Very often, a hiring decision is influenced by how the interviewer/s feel about the person that they select. After all of the testing, panel interviewing, assessment and evaluation it can simply boil down to the decision-maker's gut feeling. What influences that gut-feeling invariably goes back to the attitudes and values that were expressed in the first and subsequent meetings - first impressions count.

Employers not only want to believe that you can do the job and have the knowledge and experience to handle the challenges that may arise, they want to believe that you will fit the team. They also want to see reflected in you those attitudes and values that they feel comfortable with.
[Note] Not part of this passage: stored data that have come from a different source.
-- ==== Sys2Proof/Machine/FnReset.lean ====
section
/-! DEFINITION. Resets of functions: PERST_N, hot reset, FLR, FN_RESET, VF Enable (R363, R373, R390, R403, R418). -/

namespace Sys2Proof.Machine

/-- Frames held for a function are dropped and counted in HOLD_DROP (R373, R378). -/
def dropHeldOf (f : Nat) (d : Dev) : Dev :=
  let h := fnPort f
  let (mine, rest) := (hp d h).hold.partition fun (it : RxItem) => decide (it.fn = f)
  let d := hpU h (fun p => { p with hold := rest, holdBytes := p.holdBytes - (mine.map fun it => holdCharge it.frame.bytes.length).sum }) d
  mine.foldl (fun d it => dropUnseq it.frame (ctrInc (0xD00118 + 0x40 * h) d)) d

/-- A function's queues and ring registers go, its MSI-X table and Pending Bit Array are reset, and its generation
advances (R373, R403, R404): what belongs to the old generation is discarded and counted in GEN_DISCARD; packets already
in the packet buffer are sent. -/
def fnReset (f : Nat) (d : Dev) : Dev :=
  let x := fn d f
  let d := if x.intxOn then emit (.intx f false) d else d
  let parked := ((d.queues.filter fun e => decide (e.1 / 262144 = f)).map fun e => e.2.parked.length).sum
  let d := ctrAdd 0x900130 parked (regW 0x900014 (regR d 0x900014 + BitVec.ofNat 32 parked) d)
  let (gone, kept) := d.pkts.partition fun p => decide (p.fn = f) && decide (p.stage = 0)
  let d := ctrAdd 0x900130 gone.length (regW 0x900018 (regR d 0x900018 - BitVec.ofNat 32 gone.length) { d with pkts := kept })
  let out := fun (k : Nat) => (decide (fnKey f 0x100 ≤ k) && decide (k < fnKey f 0x300)) ||
    (decide (fnKey f 0x7000 ≤ k) && decide (k < fnKey f 0x10000)) || decide (k = fnKey f 0x14)
  let d := { d with queues := d.queues.filter fun e => decide (e.1 / 262144 ≠ f), regs := d.regs.filter fun e => !(out e.1) }
  let d := fnU f (fun y => { ({} : Fn) with
    mse := y.mse, vfMse := y.vfMse, bme := y.bme, parityResp := y.parityResp, serr := y.serr, intxDisable := y.intxDisable, d3hot := y.d3hot
    msixEnable := y.msixEnable, maxPayload := y.maxPayload, maxRead := y.maxRead, vfEnable := y.vfEnable, numVfs := y.numVfs
    gen := (y.gen + 1) % 256, ready := y.ready, resetBusy := y.resetBusy, log := y.log, vfConfig := y.vfConfig
    spoofMask := y.spoofMask, grants := y.grants, ceilings := y.ceilings, jobs := y.jobs, gateSlots := y.gateSlots }) d
  let d := if f = 0 ∨ f = 2 then hpU (fnPort f) (fun p => { p with spdm := 0 }) d else d
  dropItemsOf f (dropHeldOf f d)

/-- VF Enable of a PF is cleared: each of its VFs is reset, and its dirty log stops (R373, R390). -/
def dropVfs (pf : Nat) (d : Dev) : Dev :=
  let kept := (fn d pf).vfKept
  let vs := ((List.range 1024).filter fun f => isVf f && decide (parentPf f = pf) && (fnPresent d f || decide (vfIndex f ≤ kept)))
  let d := fnU pf (fun x => { x with vfEnable := false, vfKept := 0 }) d
  vs.foldl (fun d f => fnU f (fun x => { x with log := none, ready := false, resetBusy := false }) (fnReset f (cfgDefaults f d))) d

/-- A function's reset begins: it stops issuing requests (R373, R418). `all`: its configuration returns to its defaults. -/
def beginReset (f : Nat) (all : Bool) (d : Dev) : Dev :=
  let d := if all && !(isVf f) then dropVfs f d else d
  let d := if isLedgerPf f && islandOn d 48 then ctrlReset f true d else d
  let d := holdFn f (fnU f (fun x => { x with ready := false, resetBusy := true }) d)
  if all then cfgDefaults f d else d

/-- FLR (R373). -/
def execFlr (fn : Nat) (s : State) : Host.Outcome State Fault Refusal :=
  lift (fun d => if fnPresent d fn then beginReset fn true d else d) s

/-- FN_RESET (R373): a write of the register, which PF1 and PF3 do not have on the M (R3); bit 0 is RESET. Configuration space stands as it is, but a PF's VF Enable
goes as at an FLR. -/
def execFnReset (fn : Nat) (v : Word) (s : State) : Host.Outcome State Fault Refusal :=
  lift (fun d =>
    if fnPresent d fn && Word.bit v 0 && !(isFrozen d (fnPort fn)) && !(!(hasLedger d.variant) && decide (fn = 1 ∨ fn = 3)) then
      beginReset fn false (if isVf fn then d else dropVfs fn d)
    else d) s

/-- FLR_DONE (R373): completions have drained or 50 ms have passed. -/
def execFlrDone (fn : Nat) (s : State) : Host.Outcome State Fault Refusal :=
  lift (fun d =>
    if (Sys2Proof.Machine.fn d fn).resetBusy then
      let d := fnU fn (fun x => { x with ready := true, resetBusy := false, frozen := false }) (fnReset fn d)
      postDev 0xD4 (leBytes 2 fn ++ leBytes 1 (Sys2Proof.Machine.fn d fn).gen) d
    else d) s

/-- The functions of a host port that are present. -/
def portFns (d : Dev) (h : Nat) : List Nat := (List.range 1024).filter fun f => decide (fnPort f = h) && fnPresent d f

/-- A host port's functions are reset (R363): its PFs as by FLR, and with them their VFs. -/
def resetPortFns (h : Nat) (d : Dev) : Dev :=
  let d := [2 * h, 2 * h + 1].foldl (fun d f => if fnPresent d f then beginReset f true d else d) d
  hpU h (fun p => { p with spdm := 0, aspmL1 := false }) d

/-- A host port's link goes down. -/
def hostDown (h : Nat) (d : Dev) : Dev :=
  let was := (hp d h).linkUp
  let d := regW (0xD00010 + 4 * h) 0 (hpU h (fun p => { p with linkUp := false, linkL0 := false, inL1 := false, l1sub := 0 }) d)
  if was then postDev 0xD2 (leBytes 1 h ++ leBytes 1 0 ++ leBytes 1 0 ++ leBytes 1 0) d else d

/-- PERST_N (R363): its assertion is a fundamental reset of the port; its release lets the link train. -/
def execPerstN (h : Nat) (asserted : Bool) (s : State) : Host.Outcome State Fault Refusal :=
  lift (fun d =>
    if decide (numHosts d.variant ≤ h) then d
    else if asserted then
      resetPortFns h (hostDown h (hpU h (fun p => { p with perst := true, aerCor := 0, aerUncor := 0, aerHdr := [] }) d))
    else hpU h (fun p => { p with perst := false }) d) s

/-- HOT_RESET (R363): a hot reset or a Link Disable. -/
def execHotReset (h : Nat) (s : State) : Host.Outcome State Fault Refusal :=
  lift (fun d => if (hp d h).linkUp then resetPortFns h (hostDown h d) else d) s

/-- VF_ENABLE (R390, R403): a write of VF Enable with NumVFs, which is read-only while the bit is set. VFs that a freeze has kept over
a link that went down are restored as they stood (R379). -/
def execVfEnable (pf : Nat) (on : Bool) (numVfs : Nat) (s : State) : Host.Outcome State Fault Refusal :=
  lift (fun d =>
    if !(decide (pf = 0) || decide (pf = 2)) || !(fnPresent d pf) || (fn d pf).vfEnable == on then d
    else if on then
      let d := fnU pf (fun x => { x with vfEnable := true, numVfs := numVfs }) d
      let kept := (fn d pf).vfKept
      let d := fnU pf (fun x => { x with vfKept := 0 }) d
      let vs := (List.range 1024).filter fun f => isVf f && decide (parentPf f = pf) && fnPresent d f && decide (kept < vfIndex f)
      vs.foldl (fun d f => fnU f (fun x => { x with gen := (x.gen + 1) % 256, ready := false }) d) d
    else dropVfs pf d) s

/-- VF_READY (R390). -/
def execVfReady (vf : Nat) (s : State) : Host.Outcome State Fault Refusal :=
  lift (fun d =>
    if isVf vf && fnPresent d vf && !(fn d vf).resetBusy then fnU vf (fun x => { x with ready := true }) d else d) s

/-! ### A function works again (R368, R372, R377) -/

/-- A ledger controller writes the completions that waited and fetches again. -/
def ledgerWake (f : Nat) (d : Dev) : Dev := if f = 1 ∨ f = 3 then ctrlGo f d else d

/-- A function may issue DMA again. -/
def wakeFn (f : Nat) (d : Dev) : Dev := ledgerWake f (resumeFn f d)

/-- BUS_MASTER_ENABLE (R372). -/
def execBusMasterEnable (fn : Nat) (on : Bool) (s : State) : Host.Outcome State Fault Refusal :=
  lift (fun d =>
    if !(fnPresent d fn) then d
    else if on then wakeFn fn (fnU fn (fun x => { x with bme := true }) d)
    else holdFn fn (fnU fn (fun x => { x with bme := false }) d)) s

/-- D3HOT (R368, R372): PFs only. -/
def execD3hot (fn : Nat) (enter : Bool) (s : State) : Host.Outcome State Fault Refusal :=
  lift (fun d =>
    if !(fnPresent d fn) || isVf fn then d
    else if enter then holdFn fn (fnU fn (fun x => { x with d3hot := true }) d)
    else wakeFn fn (fnU fn (fun x => { x with d3hot := false }) d)) s

/-- FRZ_RELEASE (R377, R380): a write of FRZ_CTL. Bits 1:0 are stored; RELEASE starts the release of a frozen port,
or is refused. -/
def execFrzRelease (h : Nat) (v : Word) (s : State) : Host.Outcome State Fault Refusal :=
  lift (fun d =>
    let ck := cfgKey (2 * h) 0x2D8
    let k := frzStatKey h
    let d := regW ck (Word.put (regR d ck) 1 0 (Word.fld v 1 0)) d
    if !(Word.bit v 31) then d
    else if !(hp d h).linkL0 || decide (fldR d k 3 0 ≠ 0) then bitW k 29 true d
    else if !(isFrozen d h) then d
    else
      let d := fldW k 7 4 0 (bitW k 30 true (bitW k 31 false d))
      let d := hpU h (fun y => { y with delivered := 0 }) d
      let fs := (d.fns.map Prod.fst).filter fun f => decide (fnPort f = h)
      let d := fs.foldl (fun d f => if mayDma d f then ledgerWake f (firePending f (writeWaiting f d)) else d) d
      eachQueue (fun f => decide (fnPort f = h)) (fun f qt lq d =>
        if qt = 1 ∧ mayDma d f = true then
          takeRecord f 1 lq (le (dmaRead d f (queue d f 1 lq).recAddr 2) 0 2) d
        else d) d) s

end Sys2Proof.Machine
end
An employer wants to reduce the chance of friction between team members and will look for people who harmonize with the workgroup's ethics and team spirit. In addition, there may be a broader corporate personality or image by which a firm is perceived in the marketplace and the hiring manager may look for attitudes and values that mirror that image in the marketplace.

How do you determine whether or not your own attitudes and values are in harmony with those of the potential employer? Ask what attitudes and values the interviewer feels are necessary to do the job and fit the team. If they have different expectations than what you have to offer in terms of attitudes and values it is best to know this at the beginning. You won't help yourself in the long-term by pretending to be what they want.

You do not want to leave an interview with the employer having a neutral attitude towards you. Your task in the first interview is to sell yourself effectively. The general traits that most interviewers from the inexperienced to the veteran look for is a positive view towards one's work, co-workers, superiors and a sense of energy or enthusiasm to achieve and accomplish goals. A positive attitude is essential to making a good first impression. The interviewer should be interested in having you back for a second meeting.

It is helpful to remember that the first few minutes of a meeting between strangers is a time when impressions are formed and a sense of identification or being on common ground with the applicant is decided. It is crucial to success that you express your personality and character through the initial greeting using your words, eye contact and positive body language, using all three to convey who you are to the interviewer. Don't make the mistake of being too aggressive thinking that you have to take control of the discussion. Also, avoid being too relaxed as this may be perceived as nonchalance or lack of interest. You need to be yourself and confidently field the questions put to you. You are presenting yourself to a potential buyer and you need to know what you have to offer. It is a good idea to practice with another person until you have a rhythm established in how you explain your experience and qualifications. The tone that you convey is equally important as the information that you pass along to the interviewer.

You will make a positive impression if you tell the interviewer what is important to you in building successful working relationships with superiors and co-workers. It indicates that you know what you seek in joining forces with a company and what you are prepared to offer in return. Tell the interviewer how you worked with other people and how you intend to conduct business in the future.